New Home

I'm glad you found my blog! Please visit my current blog at http://entrusted.wordpress.com.

5.30.2007

In the Dark

Sadly, the two pinpricks of light and hope have been swallowed up in darkness. I grieve, dear embryos, that you could not live.

If You should speak or should remain in silence
Should give me light or lead me through the dark
Whatever cost, whatever joy or sorrow
I'll worship still, because of who You are.
(Starfield)

It seems that silence and darkness will remain yet longer. The cost is great, but I will keep fighting to trust and worship my Savior and Creator in the midst of sorrow.

"The Lord gave, and the Lord has taken away;
blessed be the name of the Lord."
(Job 1:21)

9 comments:

Anonymous said...

Oh, I am so, so sorry. I had been praying so hard for those little lives. They gave you hope while they were here; perhaps God used them as His vessels to feed you enough hope to sustain you on the rest of your journey to parenthood.

I know this doesn't make you feel ANY better, and normally I hate when people say "well, Iknow someone who ___________" but I thought it was worth mentioning...I know three people who carried babies to term after a second try at IVF, when the first one had failed. Two of them in particular were desolate and broken after the first cycle failed...but then the second cycle worked. I'm not, of course, saying "this is what will happen to YOU"...but the hope is there. I will continue to pray for you.

Denise said...

I'd been thinking, thinking, thinking and praying for you, dear new friend. It's been a busy weekend/day here and I'd been hoping to email before now.
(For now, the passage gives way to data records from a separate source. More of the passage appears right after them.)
-- ==== Sys2Proof/Proofs/RemoteIssue.lean ====
section
/-! PROOF. Split-phase requests and engine commands at issue: the resolved address, its checks, one entry of the command port
(04_core_compute, R123; 05_core_memory, R153 to R173; 13_package_memory, R354). -/
namespace Sys2Proof.Machine
open Sys2Proof.Claims

/-! ## Resolved addresses -/

theorem signed_eq_signExtend {n : Nat} (v : Nat) (hn : 0 < n) : signed v n = (BitVec.ofNat n v).signExtend 64 := by
  obtain ⟨k, rfl⟩ := Nat.exists_eq_add_of_lt hn
  have hhalf (m : Nat) : m < 2 ^ (0 + k + 1 - 1) ↔ 2 * m < 2 ^ (0 + k + 1) := by
    rw [Nat.add_sub_cancel, Nat.zero_add, pow_succ]
    omega
  rw [signed, wordI, BitVec.signExtend, BitVec.toInt_eq_toNat_cond, BitVec.toNat_ofNat]
  simp only [hhalf]
  norm_cast
theorem toInt_signed {n : Nat} (v : Nat) (hn : 0 < n) (h64 : n ≤ 64) : (signed v n).toInt = (BitVec.ofNat n v).toInt := by
  rw [signed_eq_signExtend v hn, BitVec.toInt_signExtend_of_le h64]

theorem resolveAddress_eq (c : Ctx) (a : W64) (n : Nat) : resolveAddress c a n = checkedPlace c a n := by
  have hspace : field a 62 2 < 4 := Nat.mod_lt _ (by omega)
  simp only [resolveAddress, checkedPlace, bits_eq_field a 63 62 2 rfl, bits_eq_field a 60 52 9 rfl, bits_eq_field a 51 44 8 rfl,
    bits_eq_field a 18 0 19 rfl, bits_eq_field a 43 19 25 rfl, bits_eq_field a 61 48 14 rfl, bits_eq_field a 47 0 48 rfl,
    bitAt_eq_getLsbD, toInt_signed (n := 9) _ (by omega) (by omega), toInt_signed (n := 8) _ (by omega) (by omega)]
  split
  next h => simp [h, word, and_assoc]
  next h => simp [h, and_assoc]
  next h => simp [h]
  next h0 h1 h2 => rw [if_neg h0, if_neg h1, if_neg h2]

section
variable {s : State} {w : Work} {a p : W64} {n al : Nat}

theorem space10Ok_iff : space10Ok s a n = true ↔ Row10 s a n := by
  rw [space10Ok, Row10, ← bits_eq_field a 61 58 4 rfl]
  generalize hrow : bits a 61 58 = row
  split
  case h_7 h0 h1 h2 h3 h4 h5 => 
    simp only [eq_false h0, eq_false h1, eq_false h2, eq_false h3, eq_false h4, eq_false h5, false_and, or_false, Bool.false_eq_true]
  all_goals simp [and_assoc, bits_eq_field a 57 48 10 rfl,
    bits_eq_field a 57 41 17 rfl, bits_eq_field a 40 0 41 rfl, bits_eq_field a 57 44 14 rfl, bits_eq_field a 43 0 44 rfl,
    bits_eq_field a 57 47 11 rfl, bits_eq_field a 29 19 11 rfl, bits_eq_field a 46 38 9 rfl, bits_eq_field a 18 0 19 rfl,
    bits_eq_field a 37 30 8 rfl, bits_eq_field a 57 54 4 rfl, bits_eq_field a 47 28 20 rfl, bits_eq_field a 27 0 28 rfl,
    bits_eq_field a 53 48 6 rfl, bits_eq_field a 57 57 1 rfl]

/-- The checks at issue pass only an address that they resolve, under the privilege and the row that it needs. -/
theorem remote_passed (h : Remote s a n al (.inl p)) : checkedPlace { bodyCtx s with priv := true } a n = some p ∧
    ¬ ((bodyCtx s).priv = false ∧ (field p 62 2 = 2 ∨ (field p 62 2 = 0 ∧ 0x60000 < field p 0 19 + n))) ∧
    (field p 62 2 = 2 → Row10 s p n) ∧ p.toNat % al = 0 := by
  unfold Remote at h
  split at h
  next => simp at h
  next q hq =>
    split at h
    next => simp at h
    next hpriv =>
      obtain ⟨-, -, h⟩ | ⟨hrow, ⟨-, h⟩ | ⟨hal, h⟩⟩ := h
      · simp at h
      · simp at h
      · cases h
        exact ⟨hq, hpriv, hrow, hal⟩

/-- The privilege of an access as its check computes it (R154). -/
theorem privilege_iff : (((bodyCtx s).priv || !(bits p 63 62 == 2 || (bits p 63 62 == 0 && decide (0x60000 < bits p 18 0 + n)))) = true) ↔
    ¬ ((bodyCtx s).priv = false ∧ (field p 62 2 = 2 ∨ (field p 62 2 = 0 ∧ 0x60000 < field p 0 19 + n))) := by
  rw [bits_eq_field p 63 62 2 rfl, bits_eq_field p 18 0 19 rfl]
  cases (bodyCtx s).priv <;> simp [imp_iff_not_or]
theorem row10_checked_iff : (bits p 63 62 != 2 || space10Ok s p n) = true ↔ (field p 62 2 = 2 → Row10 s p n) := by
  rw [bits_eq_field p 63 62 2 rfl, Bool.or_eq_true, bne_iff_ne, space10Ok_iff, imp_iff_not_or]

theorem remoteAddress_unresolved (h : checkedPlace { bodyCtx s with priv := true } a n = none) :
    Stops (remoteAddress s a n) w (plainAbort 0x09 a) w := by
  rw [remoteAddress, resolveAddress_eq, h]
  rfl
section
variable (hplace : checkedPlace { bodyCtx s with priv := true } a n = some p)
include hplace

theorem remoteAddress_resolved : remoteAddress s a n = (do
    need ((bodyCtx s).priv || !(bits p 63 62 == 2 || (bits p 63 62 == 0 && 0x60000 < bits p 18 0 + n))) cPriv a
    need (bits p 63 62 != 2 || space10Ok s p n) cRange a
    pure p) := by
  rw [remoteAddress, resolveAddress_eq, hplace]

end

theorem gives_remoteAddress (h : Remote s a n al (.inl p)) : Gives (remoteAddress s a n) w p w := by
  obtain ⟨hplace, hpriv, hrow, -⟩ := remote_passed h
  rw [remoteAddress_resolved hplace]
  exact gives_bind (gives_need (privilege_iff.mpr hpriv)) (gives_bind (gives_need (row10_checked_iff.mpr hrow)) gives_pure)
/-- A failed check at issue: before the alignment, or the alignment itself. -/
theorem remoteAddress_failed {c : BitVec 8} {i : W64} (h : Remote s a n al (.inr (c, i))) :
    Stops (remoteAddress s a n) w (plainAbort c i) w ∨ (c = 0x08 ∧ i.toNat % al ≠ 0 ∧ Gives (remoteAddress s a n) w i w) := by
  unfold Remote at h
  split at h
  next hplace => cases h; exact .inl (remoteAddress_unresolved hplace)
  next p hplace =>
    rw [remoteAddress_resolved hplace]
    split at h
    next hpriv =>
      cases h
      exact .inl (stops_bind (stops_need (Bool.eq_false_iff.mpr fun hc => privilege_iff.mp hc hpriv)))
    next hpriv =>
      have hgives := gives_need (c := cPriv) (i := a) (w := w) (privilege_iff.mpr hpriv)
      obtain ⟨hspace, hrow, h⟩ | ⟨hrow, ⟨hal, h⟩ | ⟨-, h⟩⟩ := h <;> cases h
      · exact .inl (stops_bind_gives hgives (stops_bind (stops_need (Bool.eq_false_iff.mpr fun hc => hrow (row10_checked_iff.mp hc hspace)))))
      · exact .inr ⟨rfl, hal, gives_bind hgives (gives_bind (gives_need (row10_checked_iff.mpr hrow)) gives_pure)⟩
theorem stops_remoteAddress {c : BitVec 8} {i : W64} (h : Remote s a n 1 (.inr (c, i))) :
    Stops (remoteAddress s a n) w (plainAbort c i) w :=
  (remoteAddress_failed h).resolve_right fun ⟨_, hal, _⟩ => hal (Nat.mod_one _)

section
variable (hoff : bits w.inj 7 0 = 0)
include hoff

theorem gives_splitAddress (h : Remote s a n n (.inl p)) : Gives (splitAddress s a n) w p w := by
  obtain ⟨-, -, -, hal⟩ := remote_passed h
  exact gives_bind (gives_checkedAddress hoff a) (gives_bind (gives_remoteAddress h) (gives_bind (gives_need (beq_iff_eq.mpr hal)) gives_pure))
theorem stops_splitAddress {c : BitVec 8} {i : W64} (h : Remote s a n n (.inr (c, i))) :
    Stops (splitAddress s a n) w (plainAbort c i) w := by
  refine stops_bind_gives (gives_checkedAddress hoff a) ?_
  obtain hstop | ⟨rfl, hal, hgives⟩ := remoteAddress_failed (w := w) h
  · exact stops_bind hstop
  · exact stops_bind_gives hgives (stops_bind (stops_need (beq_eq_false_iff_ne.mpr hal)))

end

/-! ## The command port -/

theorem stops_takeCp_port (h : 8 ≤ (bodyCtx s).cpUsed + vget w.push 4 0) : Stops (takeCp s) w (plainAbort 0x04 0) w :=
  stops_bind_gives gives_get (stops_bind (stops_need (decide_eq_false (by omega))))
theorem stops_takeCp_entry (h : (bodyCtx s).cpUsed + vget w.push 4 0 < 8) (hfull : 32 ≤ w.entries) :
    Stops (takeCp s) w (plainAbort 0x0B 0) w :=
  stops_bind_gives gives_get (stops_bind_gives (gives_need (decide_eq_true h)) (stops_bind (stops_entry hfull)))
theorem gives_takeCp (h : PortRoom s w) :
    Gives (takeCp s) w () { w with entries := w.entries + 1, push := vset w.push 4 (vget w.push 4 0 + 1) } :=
  gives_bind gives_get (gives_bind (gives_need (decide_eq_true h.1)) (gives_bind (gives_entry h.2) gives_modify))
theorem gives_stageRequest {kind : ReqKind} {rt : BitVec 6} {rpy : Bool} (h : PortRoom s w) :
    Gives (stageRequest s kind p rt rpy) w () (through w (requestOf s w kind p rt rpy)) :=
  gives_bind (gives_takeCp h) (gives_bind gives_get gives_stage)
theorem gives_stageCommand {tag : Option Nat} {op : CmdOp} (h : PortRoom s w) :
    Gives (stageCommand s tag op) w () (through w (commandOf s w tag op)) :=
  gives_bind (gives_takeCp h) (gives_bind gives_get gives_stage)

/-! ## Requests -/

theorem run_bind {α β : Type} {m : Body α} {f : α → Body β} {k : Body β} {w' : Work} {x : α} (hm : Gives m w x w') (hf : f x = k) :
    (m >>= f) w = k w' := by
  rw [Body.bind_ok hm, hf]
/-- An instruction that, once its operands are read, resolves its address and stages its request. -/
theorem issues_of_run {i : Instr} {opc : BitVec 8} {m : Body Unit} {kind : ReqKind} {rt : BitVec 6} {rpy : Bool}
    (hexec : exec i s = runBody s opc .plain 2 1 m) (hoff : bits w.inj 7 0 = 0)
    (hm : m (start s opc) = (splitAddress s a n >>= fun r => stageRequest s kind r rt rpy) w) : Issues s i w a n kind rt rpy := by
  rw [Issues, hexec]
  refine ⟨fun p hp hroom => runBody_gives ?_, fun c info hbad => runBody_stops ?_, fun p hp hport => runBody_stops ?_,
    fun p hp hport hfull => runBody_stops ?_⟩
  · exact hm.trans (gives_bind (gives_splitAddress hoff hp) (gives_stageRequest hroom))
  · exact hm.trans (stops_bind (stops_splitAddress hoff hbad))
  · exact hm.trans (stops_bind_gives (gives_splitAddress hoff hp) (stops_bind (stops_takeCp_port hport)))
  · exact hm.trans (stops_bind_gives (gives_splitAddress hoff hp) (stops_bind (stops_takeCp_entry hport hfull)))

end

theorem splitPhaseRequests : SplitPhaseRequests := by
  intro s a b t xw rt rpy xoff x y v sa sb w1 w2 hoff
  dsimp only
  rw [← effective_eq, ← ofScalar_eq_ofNat]
  refine ⟨fun ha => ?_, fun ha hb => ?_, fun ha => ?_, fun ha hb => ?_⟩
  · exact issues_of_run rfl (readS_disarmed ha hoff) (run_bind ha rfl)
  · exact issues_of_run rfl (readS_disarmed hb (readS_disarmed ha hoff)) ((run_bind ha rfl).trans (run_bind hb rfl))
  · exact issues_of_run rfl (readS_disarmed ha hoff) (run_bind ha rfl)
  · exact issues_of_run rfl (readV_disarmed hb (readS_disarmed ha hoff)) ((run_bind ha rfl).trans (run_bind hb rfl))

/-! ## Atomics -/

/-- The compare value of an atomic: CAS's register (R160). -/
def comparand (w : Work) (cmp : Option (BitVec 4)) : W64 := match cmp with | some k => vget w.s k.toNat 0 | none => 0
/-- An AMO of a sub-operation with its compare value, at its widths (R160). -/
theorem runAmo_issues {s : State} {i : Instr} {op : Nat} {cmp : Option (BitVec 4)} {a b : Opd} {t : Tag} {xw : BitVec 2} {rt : BitVec 6}
    {rpy : BitVec 1} {xoff : BitVec 15} {x y : W64} {sa sb : Sideband} {w1 w2 : Work}
    (hexec : exec i s = runAmo op cmp a b t xw rt rpy xoff s) (hoff : Disarmed s) (hwidth : amoWidthOk op xw = true)
    (ha : Gives (readS s a (keepIn t)) (start s 0xCB) (x, sa) w1) (hb : Gives (readS s b (keepIn t)) w1 (y, sb) w2) :
    Issues s i w2 (offsetBy x xoff) (2 ^ xw.toNat)
      (.amo op (2 ^ xw.toNat) y (comparand w2 cmp)) rt (rpy = 1) := by
  rw [← add_signExtend_eq_offsetBy]
  exact issues_of_run hexec (readS_disarmed hb (readS_disarmed ha hoff))
    ((run_bind (gives_need hwidth) rfl).trans ((run_bind ha rfl).trans ((run_bind hb rfl).trans (run_bind gives_get rfl))))
theorem runAmo_badWidth {s : State} {op : Nat} {cmp : Option (BitVec 4)} {a b : Opd} {t : Tag} {xw : BitVec 2} {rt : BitVec 6}
    {rpy : BitVec 1} {xoff : BitVec 15} (hwidth : amoWidthOk op xw = false) :
    runAmo op cmp a b t xw rt rpy xoff s = AbortsAt s (start s 0xCB) 1 (plainAbort 0x04 0) :=
  runBody_stops (stops_bind (stops_need hwidth))
theorem amoForm {mk : Opd → Opd → Tag → BitVec 2 → BitVec 6 → BitVec 1 → BitVec 15 → Instr} {op : Nat} {widths : List Nat}
    (hmk : ∀ a b t xw rt rpy xoff s, exec (mk a b t xw rt rpy xoff) s = runAmo op none a b t xw rt rpy xoff s)
    (hwidth : ∀ xw : BitVec 2, amoWidthOk op xw = decide (xw.toNat ∈ widths)) : AmoForm mk op widths := by
  intro s a b t xw rt rpy xoff x y sa sb w1 w2 hoff
  refine ⟨fun hxw ha hb => runAmo_issues (hmk ..) hoff ((hwidth xw).trans (decide_eq_true hxw)) ha hb, fun hxw => ?_⟩
  rw [hmk]
  exact runAmo_badWidth ((hwidth xw).trans (decide_eq_false hxw))

theorem atomicRequests : AtomicRequests := by
  refine ⟨amoForm (fun _ _ _ _ _ _ _ _ => rfl) (by decide), amoForm (fun _ _ _ _ _ _ _ _ => rfl) (by decide),
    amoForm (fun _ _ _ _ _ _ _ _ => rfl) (by decide), amoForm (fun _ _ _ _ _ _ _ _ => rfl) (by decide),
    amoForm (fun _ _ _ _ _ _ _ _ => rfl) (by decide), amoForm (fun _ _ _ _ _ _ _ _ => rfl) (by decide),
    amoForm (fun _ _ _ _ _ _ _ _ => rfl) (by decide), amoForm (fun _ _ _ _ _ _ _ _ => rfl) (by decide),
    amoForm (fun _ _ _ _ _ _ _ _ => rfl) (by decide), amoForm (fun _ _ _ _ _ _ _ _ => rfl) (by decide),
    amoForm (fun _ _ _ _ _ _ _ _ => rfl) (by decide), ?_⟩
  intro s a b t xw rt rpy k xoff x y sa sb w1 w2 hoff
  refine ⟨fun hxw ha hb => ?_, fun hxw => ?_⟩
  · have hwidth : amoWidthOk 9 xw = true := by revert xw; decide
    exact runAmo_issues (op := 9) (cmp := some k) rfl hoff hwidth ha hb
  · have hwidth : amoWidthOk 9 xw = false := by revert xw; decide
    exact runAmo_badWidth (op := 9) (cmp := some k) hwidth

/-- Settles O17: once its operands are read, every request resolves its address, then takes its entry of the port. -/
theorem remoteRequests : Obligations.RemoteRequests := ⟨splitPhaseRequests, atomicRequests⟩

end Sys2Proof.Machine
end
I was a little tenuous when you didn't post immediately, fearing what it might mean. You and your husband are in my prayers, I cannot even being to imagine how hard this is. I'm praying Psalm 34 for you tonight.

Me said...

My heart grieves for you and your husband. The loss I know seems unbearable.

You number my wanderings; Put my tears into Your bottle; Are they not in Your book? When I cry out to You, Then my enemies will turn back; This I know, because God is for me. Psalm 56:8-9

My thoughts and prayers are with you. Elaine

Linda said...

The pathway is broken
And The signs are unclear
And I don't know the reason why You brought me here
But just because You love me the way that You do
I'm gonna walk through the valley
If You want me to

Chorus:
Cause I'm not who I was
When I took my first step
And I'm clinging to the promise You're not through with me yet
so if all of these trials bring me closer to you
Then I will walk through the fire
If You want me to

It may not be the way I would have chosen
When you lead me through a world that's not my home
But You never said it would be easy
You only said I'd never go alone

So When the whole world turns against me
And I'm all by myself
And I can't hear You answer my cries for help
I'll remember the suffering Your love put You through
And I will go through the valley
If You want me to

~Ginney Owens (one of my favorite artists)

This my theme song for infertility and other hard things. I thought maybe it would help you, too. I'm so sorry, dear. I was praying so hard that the answer would be yes.

Amy said...

I'm so sorry Andrea. I am praying that your heart would be comforted and that hope will endure.

Michele said...

Grieving with you, my friend. I don't know what else to say.

andrea_jennine said...

Thank you all for your words of comfort and encouragement. They mean so much...

GLouise said...

Oh sweet friend, I am so sorry to hear this. I was holding out so much hope for you and your embies.

glenna marshall said...

I don't know you...but your blog was given to me through a friend. I am so sorry for your loss. Although a fellow "sufferer" of infertility, I can only imagine your grief.
You are in my prayers.
Praying that the Lord blesses you with a quiverful soon.